Волопас прокашлялся и просипел:

– Не беспокойтесь, товарищ представитель Минобороны, виновные понесут суровое наказание.

– Ну, это ваши внутренние дела. А я пока подготовлю докладную о перечислении фондов в «Пластгипромаш».

Он вышел. С минуту было тихо. Было слышно, как тарахтит пишущая машинка в приёмной. Первым не выдержал Ложакин.

– Мы ж как лучше хотели! Верно, Андревна? Композит запатентован, все бы получили! Мы ж думали…

– Не мыкай, Геннадий, – ровно сказала Ольга Андреевна. – Ты меня вообще хоть о чём-нибудь спросил?

– Дак это ж ясно! Композит наш! Константин Семёныч! Ты ж сам…

– Помолчи, – властно оборвал его Волопас, – я важный вопрос решаю.

– Какой вопрос-то, Константин Семёныч? Какой вопрос-то?
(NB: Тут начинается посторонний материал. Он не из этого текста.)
-- ==== Sys2Proof/Laws/Issue.lean ====
section
/-! SUPPORT. What the shared operations of issue answer: an event behind its guard, an instruction word whose checks pass
(03_encoding.md R78), and an instruction of registers (01_thread.md R25). -/

namespace Sys2Proof.Machine

/-! ## Events -/

@[simp] theorem whenEnabled_true (name : String) (t : State) : whenEnabled name true t = .next t := rfl
@[simp] theorem whenEnabled_false (name : String) (t : State) : whenEnabled name false t = .refused (.notEnabled name) := rfl
/-- An event goes on exactly where its guard holds, to the state given. -/
theorem whenEnabled_next {name : String} {g : Bool} {t u : State} : whenEnabled name g t = .next u ↔ g = true ∧ t = u := by
  cases g <;> simp

/-! ## Instruction words -/

/-- A word whose checks pass does what its body says. -/
theorem runWord_issues {s : State} {i : Instr} {cx : Cx} (h : Issues s i cx) (f : Cx → State → State) :
    runWord s i f = .next (f cx s) := by
  obtain ⟨h1, h2, h3⟩ := h
  simp [runWord, h1, h2, h3]

/-- Every instruction word but the X prefix and the unassigned uniform opcodes first goes through the checks of R78. -/
theorem exec_word (i : Instr) (h : (fieldsOf i).isSome = true) (hx : ∀ f, i ≠ .xPrefix f)
    (hu : ∀ w, i ≠ .unassignedUniformOpcode w) : ∃ body, ∀ s, exec i s = runWord s i body := by
  cases i <;> first
    | exact absurd rfl (hx _)
    | exact absurd rfl (hu _)
    | exact ⟨_, fun s => rfl⟩
    | simp [fieldsOf] at h

/-- Lists made from the same elements at the same places. -/
theorem mapI_congr {α β : Type} {f g : Nat → α → β} {l : List α} {i : Nat} (h : ∀ k a, l[k]? = some a → f (i + k) a = g (i + k) a) :
    mapI f i l = mapI g i l := by
  refine List.ext_getElem? fun k => ?_
  rw [mapI_getElem?, mapI_getElem?]
  cases hk : l[k]? with
  | none => rfl
  | some a => exact congrArg some (h k a hk)

/-- A group each of whose threads changes by f from what it is, none of them escalating. -/
theorem mapGroup_goes_at {cx : Cx} {s : State} {f : Nat → Thread → Thread} {g : Nat → Thread → Thread × Option Esc}
    (h : ∀ k ∈ cx.tids, g k (cx.party.thread k) = (f k (cx.party.thread k), none)) :
    cx.mapGroup s g = cx.goes s cx.party f := by
  have hm : mapI (fun k t => if cx.tids.contains k then g k t else (t, none)) 0 cx.party.threads =
      mapI (fun k t => (if cx.tids.contains k then f k t else t, (none : Option Esc))) 0 cx.party.threads := by
    refine mapI_congr fun k t ht => ?_
    have ht' : cx.party.thread k = t := by simp [Party.thread, List.getD_eq_getElem?_getD, ht]
    have := h k
    rw [ht'] at this
    simp only [Nat.zero_add]
    split <;> simp_all
  unfold Cx.mapGroup Cx.goes groupResult
  simp only [hm, map_mapI]
  rw [filterMap_mapI_none _ _ (fun _ _ => rfl)]
  rfl
/-- A group whose threads change by f, none of them escalating. -/
theorem mapGroup_goes {cx : Cx} {s : State} {f : Nat → Thread → Thread} {g : Nat → Thread → Thread × Option Esc}
    (h : ∀ k ∈ cx.tids, ∀ t, g k t = (f k t, none)) : cx.mapGroup s g = cx.goes s cx.party f :=
  mapGroup_goes_at fun k hk => h k hk _

/-- A thread of a group that can take a cause enters its handler. -/
theorem raise_enters {cx : Cx} (h : CanTrap cx) {k : Nat} (hk : k ∈ cx.tids) (tr : Trap) :
    cx.raise k tr (cx.party.thread k) = ((cx.party.thread k).enter cx.hpc cx.pc tr, none) := by
  simp [Cx.raise, deliver, h.2 k hk, h.1]
/-- Every thread of such a group takes a cause. -/
theorem trapAll_enters {cx : Cx} (h : CanTrap cx) (s : State) (tr : Trap) :
    cx.trapAll s tr = cx.goes s cx.party fun _ t => t.enter cx.hpc cx.pc tr :=
  mapGroup_goes_at fun _ hk => raise_enters h hk tr

/-- A group whose threads change by f, D's values taken by the party. -/
theorem mapGroup_takes {cx : Cx} {s : State} {val : Nat → Option Nat} {x : Nat → Nat} {f : Nat → Thread → Thread}
    {g : Nat → Thread → Thread × Option Esc} (hv : ∀ k ∈ cx.tids, val k = cx.offers x k)
    (h : ∀ k ∈ cx.tids, ∀ t, g k t = (f k t, none)) :
    (cx.withG cx.dwidth val).mapGroup s g = cx.goes s (cx.takes x) f := by
  have hp : cx.party.takeG cx.dreg cx.dwidth cx.tids val = cx.takes x := by
    unfold Cx.takes Party.takeG
    split
    · exact List.foldl_ext _ _ _ fun _ k hk => by rw [hv k hk]
    all_goals rfl
  rw [mapGroup_goes (cx := cx.withG cx.dwidth val) h]
  show cx.goes s (cx.party.takeG cx.dreg cx.dwidth cx.tids val) f = _
  rw [hp]

/-- A lane instruction of registers completes with its value. -/
theorem runInt_computes {lats : Bool} {i : Instr} {f : Opnds → Nat} (hx : ∀ s, exec i s = runInt s i lats f) :
    LaneComputes lats i f := by
  intro s cx ⟨h, h4⟩
  rw [hx]
  unfold runInt runAlu
  rw [runWord_issues h, mapGroup_takes (val := cx.aluGives _ s.ref) (x := fun k => f (cx.operands s k)) (fun k _ => rfl)]
  intro k _ t
  unfold Cx.aluThread Cx.computes Cx.operands Cx.masked Cx.gives Cx.advance
  simp only [h4]
  split <;> rename_i h
  · cases lats <;> simp [Thread.orFlags, Thread.jump, Thread.setLat]
  · cases lats <;> simp [Thread.jump] <;> split <;> simp_all

/-- An instruction of registers that computes floating-point results completes where no thread of its group takes
FP_INVALID (02 R48). -/
theorem runAlu_floats {lats : Bool} {i : Instr} {g : Cx → View → Opnds → LaneRes} {f : FpOp}
    (hx : ∀ s, exec i s = runAlu s i lats g)
    (hg : ∀ cx v o, (nvtOf v.thread.fpcsr.toNat && bitOf (f cx v o).2.1 4) = false →
      g cx v o = .val (f cx v o).1 (f cx v o).2.1 (f cx v o).2.2) : FpCompletes lats i f := by
  intro s cx ⟨h, h4⟩ hn
  rw [hx]
  unfold runAlu
  rw [runWord_issues h]
  rw [mapGroup_takes (x := fun k => (f cx (cx.view s.ref k) (cx.operands s k)).1)]
  · intro k hk
    have hn := hn k hk
    unfold Cx.aluGives Cx.offers
    unfold Cx.invalid Cx.operands at hn
    split <;> rename_i he
    · simp only [he, Bool.true_and] at hn
      rw [hg cx _ _ hn]
      rfl
    · rfl
  intro k hk t
  have hn := hn k hk
  unfold Cx.aluThread Cx.floats Cx.masked Cx.advance
  unfold Cx.invalid Cx.operands at hn
  simp only [h4]
  split <;> rename_i he
  · simp only [he, Bool.true_and] at hn
    rw [hg cx _ _ hn]
    cases lats <;> simp [Thread.orFlags, Thread.jump, Thread.setLat, Cx.gives, Cx.operands]
  · cases lats <;> simp [Thread.jump, Cx.gives] <;> split <;> simp_all

/-- A uniform instruction of registers completes with its value (01 R17). -/
theorem runUni_computes {i : Instr} {f : Opnds → Nat} (hx : ∀ s, exec i s = runUni s i f) : UniComputes i f := by
  intro s cx ⟨h, h4⟩
  rw [hx]
  unfold runUni
  rw [runWord_issues h, mapGroup_goes (f := fun _ t => t.jump cx.npc)]
  · rfl
  · intro k t
    simp [Cx.advance, Thread.jump, h4]

end Sys2Proof.Machine
end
– Сейчас тебе ноги из гнёзд повыдергать, или подождать, пока с нарушением режима секретности закончим.

36. Муравьеада

Интересно, что бы делали муравьи поодиночке? Без муравейника, без матки, без подразделения на рабочих, солдат и трутней. Мучились бы и тосковали, скорее всего. Муравей должен следовать высшему порядку, установленному не им и впечатанному ему в гены навечно. Даже если ему не ясен смысл его собственных действий. Даже если его действия повлекут его собственную гибель. Если, конечно, вообще можно говорить о том, что муравей что-то понимает.

Еще интереснее наблюдать, как муравьи преодолевают вторжения обстоятельств. Если бросить в муравейник осколок речной раковины с останками моллюска на ней – какой начнётся переполох! Нахоженные пути следования изменятся, вокруг инородного тела возникнет водоворот лапок и челюстей. Но придите туда назавтра. Привычный порядок восстановлен. Всё, что было съедобного, съедено, и цепочки муравьёв целеустремленно движутся по новым тропкам, в обход препятствия, без всякого к нему интереса. Как будто бы не было вторжения, как будто ракушечный осколок лежал там с зарождения мирозданья.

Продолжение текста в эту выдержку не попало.